ABOUT THIS TASK >> Of the entries that follow, how many lines hold the word "stores"? Reply with the number only.

─── DATA PROVIDED ───

-- ==== Sys2Proof/Machine/Lsu.lean ====
section
/-! DEFINITION. The load-store unit and its events: values arriving, stores pairing and leaving, updates accepted, per-lane copies, remote replies (R219 to R223, R228, R242 to R245, R291, R292, R350, R456). -/
namespace Sys2Proof.Machine

/-! ### The places of the arrays of the register files and of queue memory (the model's own numbering of R369's index) -/

/-- A warp pair among all. -/
def pairEntry (u : UnitRef) : Nat := u.crew % 2 ^ 20 * 64 + u.pair
/-- Register `n` of a lane: arrays 1 and 2. -/
def regEntry (u : UnitRef) (n lane : Nat) : Nat := (pairEntry u * 256 + n) * 64 + lane
/-- Cell pair `k` of an entry of queue `q`: array 3. -/
def cellPair (u : UnitRef) (q id k : Nat) : Nat := ((pairEntry u * 16 + q) * 64 + id % 64) * 32 + k
/-- A cell of the m or p tiles: array 10. -/
def accEntry (u : UnitRef) (m : Bool) (cell : Nat) : Nat := ((u.crew % 2 ^ 20) * 2 + if m then 1 else 0) * 2 ^ 16 + cell
/-- Two lane cells of an entry with nothing in them. -/
def QEntry.blank (e : QEntry) (k : Nat) : QEntry :=
  { e with vals := Cells.set (Cells.set e.vals (2 * k) 0) (2 * k + 1) 0, tags := e.tags &&& ~~~(laneBit (2 * k) ||| laneBit (2 * k + 1)) }

/-- An entry leaves the queue memory, or is looked at: cell pairs with an uncorrectable error read as value 0 with tag 0 (R342). -/
def entryRead (s : State) (core ctx : Nat) (u : UnitRef) (q : Nat) (e : QEntry) : State × QEntry × Bool :=
  (List.range 32).foldl (fun (p : State × QEntry × Bool) k =>
    let r := injectRead p.1 core 3 (cellPair u q e.id k) ctx
    if r.2 then (r.1, p.2.1.blank k, true) else (r.1, p.2)) (s, e, false)

/-! ### Loads and stores on their way -/

/-- An access warp as an observer. -/
def accessViewer (uid pn : Nat) (c : Crew) : Viewer := { agent := .warp uid pn .access, core := c.core, crew := uid }

/-- The page of an address has the memory-side attribute, or its line lies in a bound region (R246). -/
def memorySide (s : State) (c : Crew) (va : W64) : Bool :=
  match check4 s c.core c.ctx va .r with
  | .ok t => pteBit t.pte 5 || regionLine s (t.phys va / 128)
  | .error _ => false

/-- Where an access has to wait for lines (R353), it takes its place there. -/
def atHomes (s : State) (me : Held) (ls : List Nat) : Option State := if ls.isEmpty then none else some (waitAt s (dedup ls) me)

/-- Bytes overlaid with those that store-queue entries older than `seq` hold for them (R222). -/
def overlay (core : Nat) (es : List StoreEntry) (seq : Nat) (sp : Space) (a n : Nat) (base : List Byte) : List Byte :=
  (es.filter fun e => decide (e.seq < seq) && e.hits core sp a n).foldl (fun l e =>
    e.lanes.foldl (fun l x =>
      if x.off then l
      else (List.range e.size).foldl (fun l i =>
        if a ≤ x.pa + i ∧ x.pa + i < a + n then l.set (x.pa + i - a) (x.val.extractLsb' (8 * i) 8) else l) l) l) base

/-- An older update of the warp to the line of an address is still in the store queue (R245). -/
def updateBefore (p : Pair) (seq pa : Nat) : Bool :=
  p.acc.stores.any fun e => e.kind == .upd && decide (e.seq < seq) && e.lanes.any fun x => x.pa / 128 == pa / 128

/-- An earlier copy of the pair has still to read some bytes (R322). -/
def copyReads (p : Pair) (seq a n : Nat) : Bool := p.xcps.any fun x => decide (x.id < seq) && x.reads a n

/-- A load without a lane that has its value; with its last lane it is no more. -/
def Load.without (l : Load) (lane : Nat) : Option Load :=
  let rest := l.lanes.filter fun x => x.lane != lane
  if rest.isEmpty then none else some { l with lanes := rest }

───

SOLUTION BELOW >> 3